IoT Edge modules receive messages from IoT Hub through the Edge Hub in the form of cloud-to-device messages and direct method invocations, and they send messages upstream to IoT Hub as device-to-cloud telemetry. This bidirectional relationship is what makes IoT Edge feel like a natural extension of the cloud rather than a separate on-premises system.

IoT Edge Runtime Architecture

The IoT Edge runtime consists of three components that cooperate to manage module lifecycle, local messaging, and device security. Understanding how they divide responsibility makes it much easier to troubleshoot deployments and design custom modules correctly.

Edge Agent

The Edge Agent is itself a container, and it is always the first module that starts when IoT Edge initializes. Its job is to read the deployment manifest that was applied to this device and ensure the correct containers are running. When a new manifest arrives from IoT Hub, the Edge Agent compares the desired state to the current state, pulls any new container images, starts or stops modules accordingly, and reports the current status back to IoT Hub through the agent module twin.

The Edge Agent also monitors module health. If a module crashes, the Edge Agent can restart it according to a configured restart policy. This is why you almost never need to write custom watchdog logic inside a module; the runtime handles restarts for you.

Edge Hub

The Edge Hub acts as a local message broker. Modules do not communicate with each other directly or connect individually to IoT Hub. Instead, they publish messages to Edge Hub, which routes those messages based on a routing table defined in the deployment manifest. Messages destined for the cloud are queued and sent to IoT Hub; messages destined for other modules are delivered locally over MQTT or AMQP without ever leaving the device.

This design means modules are decoupled from each other. A filtering module does not need to know the address or connection details of a forwarding module; it just sends a message to a named output, and the routing table determines what happens next.

Edge Hub also handles store-and-forward when the cloud connection is unavailable, which is covered in more detail in the Offline Capabilities section below.

Security Daemon (IoT Edge Security Manager)

The Security Daemon manages device identity and trust.
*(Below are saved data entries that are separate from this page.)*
/-- Writes what remains of DBUF, then closes the command: the result's words, or VOID after an early end. -/
def State.fxWriteOut (s : State) (die ctx id : Nat) : State :=
  match s.fxCmd die ctx id with
  | none => s
  | some c => match c.fab with
    | none => s
    | some f =>
      let data := if c.op = 2 ∨ c.op = 4 then (f.result.getD []).drop c.pos else []
      if c.fxBytes ≠ 0 ∧ s.fxClear die ctx c [(reg c.regs 4, c.fxBytes)] = false then s.setFx die ctx c
      else
        let w := if c.ending.isSome then (c.pos, none, s) else s.fxWords c.who (reg c.regs 4 + word (8 * c.pos)) c.pos data
        let held (e : Option Stop) (s : State) (c : Cmd) : State :=
          match e with
          | some (.miss m) => s.fxMiss die ctx c m
          | some _ => s.setFx die ctx c
          | none => s.fxClose die ctx c f
        match w with
        | (n, some (.trap code va), s) =>
          let c := { c with pos := n }.end 6 code f.rank
          let r := (s.tagFails c.who .die code va).fxVoids c.who c.declined (reg c.regs 4 + word (8 * c.pos)) c.pos (c.fxBytes / 8 - c.pos)
          held r.2.1 r.2.2 { c with pos := r.1 }
        | (n, some e, s) => held (some e) s { c with pos := n }
        | (n, none, s) =>
          let c := { c with pos := n }
          if c.ending.isSome then
            let r := s.fxVoids c.who c.declined (reg c.regs 4 + word (8 * c.pos)) c.pos (c.fxBytes / 8 - c.pos)
            held r.2.1 r.2.2 { c with pos := r.1 }
          else held none s c

/-- The partner's command of a local pair, if it is accepted and still open (R359). -/
def State.fxPartner (s : State) (die ctx : Nat) (c : Cmd) (f : FabCmd) (pd pc : Nat) : Option Cmd :=
  (s.cmdsOf .fx pd pc).find? (fun x => x.open && (match x.fab with
    | some g => g.key.tag = f.key.tag && g.key.seq = f.key.seq && x.op = 7 - c.op && g.peer = f.rank && g.rank = f.peer &&
        (g.active.find? (fun e => decide (e.1 = f.rank))).map (·.2) = some (s.packageIndex, die, ctx)
    | none => false))

/-- Writes out a command; a receive that has then finished lets its sender perform its arrive (R359). -/
def State.fxSettle (s : State) (die ctx id : Nat) : State :=
  let t := s.fxWriteOut die ctx id
  match s.fxCmd die ctx id with
  | none => t
  | some c => match c.fab with
    | none => t
    | some f =>
      let p := c.awaited f
      if c.op = 4 ∧ f.result.isSome ∧ (t.fxCmd die ctx id).isNone then
        if p.2.1 ≠ s.packageIndex then t.sendMatching die c f p true
        else match t.fxPartner die ctx c f p.2.2.1 p.2.2.2 with
        | none => t
        | some x => (t.setFx p.2.2.1 p.2.2.2 { x with fab := x.fab.map (fun g => { g with result := some [] }) }).fxWriteOut
            p.2.2.1 p.2.2.2 x.id
      else t

/-- Status as a notice carries it: REMOTE-RESET in place of ABORTED and FAILED, with this member as culprit (R362). -/
def noticeOf (f : FabCmd) (status culprit : Nat) : Nat × Nat := if 5 ≤ status then (3, f.rank) else (status, culprit)

/-- Ends a command that is still open, notifies the other members, and sets its DBUF VOID (R362). -/
def State.fxEnd (s : State) (die ctx : Nat) (c : Cmd) (status code culprit : Nat) : State :=
  match c.fab with
  | none => s
  | some f =>
    if c.open = false then s
    else
      let n := noticeOf f status culprit
      let s := s.setFx die ctx (c.end status code culprit)
      let others := f.active.filter (fun a => decide (a.1 ≠ f.rank) && (c.op = 2 || c.op = 5 || a.1 = f.peer))
      let p2p := if c.op = 3 ∨ c.op = 4 then some (f.rank, decide (c.op = 4)) else none
      let s := others.foldl (fun s a => s.sendNotice die c.who.acct.toNat a.2.1 a.2.2.1 a.2.2.2
        { tag := f.key.tag, seq := f.key.seq, p2p := p2p, status := n.1, culprit := n.2 }) s
      s.fxSettle die ctx c.id

/-- Advances a member in the fixed tree as far as it can go without a message; `n` bounds the levels. -/
def State.fxAdvance (s : State) (die ctx : Nat) (c : Cmd) : Nat → State
  | 0 => s
  | n + 1 => match c.fab with
    | none => s
    | some f => match f.acc with
      | none => s
      | some d =>
        let msg (dst : Nat × Nat × Nat × Nat) (b : FabBody) : FabMsg :=
          { sender := f.rank, receiver := dst.1, package := s.packageIndex, die := die, ctx := ctx, key := f.key, body := b }
        match f.act with
        | .sent =>
          let s := s.setFx die ctx c
          if s.reachable (f.at 0).2.1 then s else s.fxEnd die ctx c 1 0x70 (f.at 0).1
        | .pass => s.fxAdvance die ctx { c with fab := some { f with level := f.level + 1 } } n
        | .await p =>
          let s := s.setFx die ctx c
          if s.reachable (f.at p).2.1 then s else s.fxEnd die ctx c 1 0x70 (f.at p).1
        | .send p =>
          if s.reachable (f.at p).2.1 then
            (s.sendMsg c.who.acct.toNat (f.at p) (msg (f.at p) (.up d))).fxAdvance die ctx { c with fab := some { f with level := 64 } } n
          else (s.setFx die ctx c).fxEnd die ctx c 1 0x70 (f.at p).1
        | .root =>
          let s := s.setFx die ctx { c with fab := some { f with result := some d } }
          let s := (f.active.drop 1).foldl (fun s a => s.sendMsg c.who.acct.toNat a (msg a (.down d))) s
          s.fxSettle die ctx c.id

/-- Reads `n` source words (R358). With SWAIT it ends at the first word that must be waited for, and answers that word's place. -/
def State.fxRead (s : State) (w : Who) (swait : Bool) (place : Option (Nat × Nat)) (va : Word) :
    Nat → Except Stop (List (Word × Presence) × Option Nat × State)
  | 0 => pure ([], none, s)
  | n + 1 => do
    let (x, s) ← if swait then s.engSync w .die place va else (do
      let (v, s) ← s.engRead w .die va 8
      pure (.ok (word v, Presence.full), s))
    match x with
    | .error phys => pure ([], some phys, s)
    | .ok x => do
      let (l, k, s) ← s.fxRead w swait place (va + 8) n
      pure (x :: l, k, s)

/-- Reads a command's own SBUF, once no earlier command of its stream has it (R66): none while a word must be waited for; the words read
so far are kept. -/
def State.fxSource (s : State) (die ctx : Nat) (c : Cmd) : Except Stop (Option FabData × Cmd × State) := do
  if s.fxClear die ctx c [(reg c.regs 3, (reg c.regs 5).toNat)] = false then pure (none, c, s)
  else
    let k := c.got.length
    let (d, wait, s) ← s.fxRead c.who (bit (reg c.regs 6) 4) c.place (reg c.regs 3 + word (8 * k)) ((reg c.regs 5).toNat / 8 - k)
    match wait with
    | some phys => let x := s.waits { c with got := c.got ++ d } phys; pure (none, x.1, x.2.setFx die ctx x.1)
    | none => pure (some ((c.got ++ d).map (fun e => (e.1, decide (e.2 = .void)))), { c with got := [], place := none }, s)

/-- What becomes of a command whose source cannot be read: a miss or a hold keeps it; anything else is FAILED (R362). -/
def State.fxNoSource (s : State) (die ctx : Nat) (c : Cmd) (rank : Nat) : Stop → State
  | .miss m => s.fxMiss die ctx c m
  | .trap code va => (s.tagFails c.who .die code va).fxEnd die ctx c 6 code rank
  | e => s.stalls c.who e

/-- Data for a receive of another package leave; the send then awaits word that the last of them is written (R359). -/
def State.fxShip (s : State) (die ctx : Nat) (c : Cmd) (f : FabCmd) : State :=
  let p := c.awaited f
  match s.fxSource die ctx c with
  | .error e => s.fxNoSource die ctx c f.rank e
  | .ok (none, _, s) => s
  | .ok (some d, c, s) =>
    (((s.linkSend p.2.1 c.who.acct.toNat (controlFlit :: dataFlits 2 (fun _ => false) d)).emit (.fabric die) (.p2p p.2.1 p.2.2.1 p.2.2.2 d)).setFx die ctx
      { c with fab := some { f with shipped := true } })

/-- Carries a collective on: its own contribution once it can be read, then the tree; a command with a result or an
ending goes on with its writes. -/
def State.fxProgress (s : State) (die ctx id : Nat) : State :=
  match s.fxCmd die ctx id with
  | none => s
  | some c => match c.fab with
    | none => s
    | some f =>
      if c.miss.isSome then s
      else if c.open = false then s.fxSettle die ctx id
      else if c.op = 3 ∧ f.ready ∧ f.shipped = false then s.fxShip die ctx c f
      else if c.op = 3 ∨ c.op = 4 then s
      else match f.acc with
        | some _ => s.fxAdvance die ctx c 12
        | none =>
          if c.op = 5 then s.fxAdvance die ctx { c with fab := some { f with acc := some [] } } 12
          else match s.fxSource die ctx c with
            | .error e => s.fxNoSource die ctx c f.rank e
            | .ok (none, _, s) => s
            | .ok (some d, c, s) => s.fxAdvance die ctx { c with fab := some { f with acc := some (fxContrib f.key.op f.key.dcode d) } } 12

/-! ### Acceptance (R353) -/

/-- The bitmap at MASK as a number; every rank when MASK is 0. -/
def State.fxMask (s : State) (w : Who) (r : List Word) (n : Nat) : Except Stop (Nat × State) :=
  if reg r 10 = 0 then pure (2 ^ n - 1, s) else do
    let (l, s) ← s.engReadWords w .die (reg r 10) ((n + 63) / 64)
    pure (wordsNat l, s)

/-- Acceptance waits while an outstanding command of the thread's stream in the context writes bytes that it reads, or touches bytes that it
reads and writes (R66). -/
def State.fxWaits (s : State) (c : Nat × Nat) (w : Who) (reads writes : List (Word × Nat)) : Except Stop Unit :=
  let l := s.streamOf .fx c.1 c.2 w.core w.slot
  if l.all (fun e => s.apartIn .die e.who w e.fxWrites reads && s.apartIn .die e.who w e.fxRanges writes) then pure ()
  else throw (.park (.stream .fx c.1 c.2 l.length))

/-- The checks of R353 and acceptance; the answer is the seq that the command carries. `r` is the snapshot, `a` the peer
operand, `barId` the id of a level-5 barrier. -/
def State.fxAccept (s : State) (op : Nat) (r : List Word) (a : Word) (barId : Option Nat) : Except Stop (Word × State) := do
  let c := s.myCtx .fx
  let w := s.who
  let n := (reg r 2).toNat
  let rank := (reg r 1).toNat
  match (fxUses op).find? (fun i => !fxRegOk r (decide (op = 2)) i) with
  | some i => throw (.trap 0x02 (word i))
  | none => pure ()
  let coll := op = 2 ∨ op = 5
  s.fxWaits c w ((if coll then [] else [(reg r 0, 64 + 8 * n)]) ++ (if coll ∧ reg r 10 ≠ 0 then [(reg r 10, (n + 63) / 64 * 8)] else []))
    (if coll then [(reg r 0, 64 + 8 * n)] else [])
  let (h, s) ← s.engReadWords w .die (reg r 0) 8
  let (es, s) ← s.engReadWords w .die (reg r 0 + 64) n
  let (mask, s) ← if coll then s.fxMask w r n else pure (2 ^ n - 1, s)
  fxTableOk h es n rank (s.packageIndex, c.1, c.2)
  if coll then
    if mask.testBit rank = false then throw (.trap 0x73 (word rank))
    match ((List.range ((n + 63) / 64 * 64)).drop n).find? (fun i => mask.testBit i) with
    | some i => throw (.trap 0x73 (word i))
    | none => pure ()
  else if n ≤ a.toNat ∨ a.toNat = rank then throw (.trap 0x73 a)
  if op = 2 ∧ (reg r 3).toNat < (reg r 4).toNat + (reg r 5).toNat ∧ (reg r 4).toNat < (reg r 3).toNat + (reg r 5).toNat then
    throw (.trap 0x02 4)
  if Config.fxDepth ≤ s.pending .fx c.1 c.2 then throw (.park (.accept .fx c.1 c.2))
  let tag : BitVec 32 := BitVec.ofNat 32 (fld (reg h 0) 32 32)
  let pk := p2pKey c.1 c.2 tag a.toNat (decide (op = 4))
  let seq := if coll then (reg h 1).toNat else tabGet 0 s.p2p pk
  let s ← if coll then s.engWord w .die false (reg r 0 + 8) (reg h 1 + 1) .full else pure s
  let s := if coll then { s with fxSeq := tabPut 0 s.fxSeq (fxSeqKey c.1 c.2 tag) (seq + 1) }
    else { s with p2p := tabPut 0 s.p2p pk (seq + 1) }
  let active := ((List.range n).filter (fun i => !coll || mask.testBit i)).map (fun i => (i, fxEntry (reg es i)))
  let go := decide (op = 2)
  let key : FabKey :=
    { tag := tag, seq := seq, barrier := !go, barId := barId, count := n, mask := mask, op := if go then fxOp r else 0,
      dcode := if go then fxDcode r else 0, len := if go then (reg r 5).toNat else 0 }
  let f : FabCmd :=
    { key := key, rank := rank, active := active, peer := a.toNat, acc := none, level := 0, result := none, ready := false, shipped := false }
  let cmd := { Cmd.start op w a 0 r s.seq s.time.toNat with fab := some f }
  let s := { s with seq := s.seq + 1 }.accept .fx c cmd
  pure (word seq, s.fxProgress c.1 c.2 cmd.id)

/-- R363: a send or receive whose partner here has already ended is answered with a notice that names the partner; one with a peer in another
package is matched there by its message (R359). -/
def State.fxLate (s : State) (die ctx id : Nat) : State :=
  match s.fxCmd die ctx id with
  | none => s
  | some c => match c.fab with
    | none => s
    | some f =>
      let p := c.awaited f
      if s.reachable p.2.1 = false then s.fxEnd die ctx c 1 0x70 f.peer
      else if p.2.1 = s.packageIndex ∧ f.key.seq < tabGet 0 s.p2p (p2pKey p.2.2.1 p.2.2.2 f.key.tag f.rank (decide (c.op = 3))) ∧
          (s.fxPartner die ctx c f p.2.2.1 p.2.2.2).isNone then s.fxEnd die ctx c 2 0x71 f.peer
      else s.sendMatching die c f p false

/-- `fx.go gB` (R354). -/
def execFxGo (b : BitVec 5) (s : State) : Host.Outcome State Fault Refusal :=
  run s do
    let c := s.myCtx .fx
    let (q, s) ← s.fxAccept 2 (s.snap .fx c.1 c.2 11) 0 none
    pure (s.setMe (s.me.wrG b q).advance)

/-- `fx.send` and `fx.recv` (R359). -/
def fxPair (op : Nat) (a : BitVec 5) (s : State) : Host.Outcome State Fault Refusal :=
  run s do
    let sl ← s.me.gate [.g a]
    let c := s.myCtx .fx
    let id := s.seq
    let (_, s) ← s.fxAccept op (s.snap .fx c.1 c.2 11) (sl.gv a) none
    pure ((s.fxLate c.1 c.2 id).setMe sl.advance)

/-- `fx.send gA`. -/
def execFxSend (a : BitVec 5) (s : State) : Host.Outcome State Fault Refusal := fxPair 3 a s
/-- `fx.recv gA`. -/
def execFxRecv (a : BitVec 5) (s : State) : Host.Outcome State Fault Refusal := fxPair 4 a s

/-- `fx.bar` (R360). -/
def execFxBar (s : State) : Host.Outcome State Fault Refusal :=
  run s do
    let c := s.myCtx .fx
    let (_, s) ← s.fxAccept 5 (s.snap .fx c.1 c.2 11) 0 none
    pure (s.setMe s.me.advance)

/-- The pod phase bit of a barrier id in the issuer's context, and the status that flipped it last (R360). -/
def State.podBit (s : State) (n : Nat) : Bool × Nat :=
  let c := s.myCtx .fx
  tabGet (false, 0) s.pod (ctxKey .fx c.1 c.2 * 16 + n)

/-- Accepts the barrier of a level-5 form, with CWORD taken as 0 (R360). -/
def State.podArrive (s : State) (n : Nat) : Except Stop State := do
  let c := s.myCtx .fx
  let (_, s) ← s.fxAccept 5 ((s.snap .fx c.1 c.2 11).set 7 0) 0 (some n)
  pure s

/-- The end of a wait on a pod phase bit: V when its barrier did not end DONE (R360). -/
def State.podDone (s : State) (n : Nat) (sl : Slot) : State :=
  s.setMe (if (s.podBit n).2 = 0 then sl else sl.setV).advance

/-- `fx.abort` (R361): ends every open command of the context; the thread waits for their arrives. A command that has
its result completes as it would have (R362). -/
def execFxAbort (s : State) : Host.Outcome State Fault Refusal :=
  run s (
    let c := s.myCtx .fx
    if s.me.ended (some .fx) then pure (s.setMe s.me.advance)
    else
      let l := s.cmdsOf .fx c.1 c.2
      let s := l.foldl (fun s x => match s.fxCmd c.1 c.2 x.id with
        | some x => s.fxEnd c.1 c.2 x 5 0 0xFFFF
        | none => s) s
      if (s.cmdsOf .fx c.1 c.2).all (·.finished) then pure (s.setMe s.me.advance)
      else pure (s.parkMe (.commands (some .fx) (ctxKey .fx c.1 c.2) none)))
It interacts with the hardware security module (HSM) or software-simulated TPM to generate and protect the device’s identity certificates. Every module receives credentials from the Security Daemon at startup through a well-known socket, so modules can authenticate to Edge Hub without storing credentials in their container images.

This architecture means that rotating credentials or re-provisioning a device does not require rebuilding module images. The Security Daemon handles the credential lifecycle independently of the application code.

In production deployments, the Security Daemon relies on either a hardware TPM 2.0 chip or an HSM such as those from Infineon or NXP. These hardware components store private keys in tamper-resistant silicon so that even an attacker with physical access to the device cannot extract the key material. Development environments typically use a software simulation of the TPM, which is convenient but offers no hardware-level protection. Planning for HSM-capable hardware during the device selection phase avoids a costly redesign when security requirements are evaluated closer to production deployment.

Module Architecture and Communication

What Modules Are

A module is a Docker container that contains business logic, an Azure service (such as Azure Stream Analytics or Azure Functions), or a third-party component. Each module has its own container image, network namespace, and lifecycle. Modules can be written in any language that runs in a Linux or Windows container, though C# and Python are the most commonly used languages with the official SDKs.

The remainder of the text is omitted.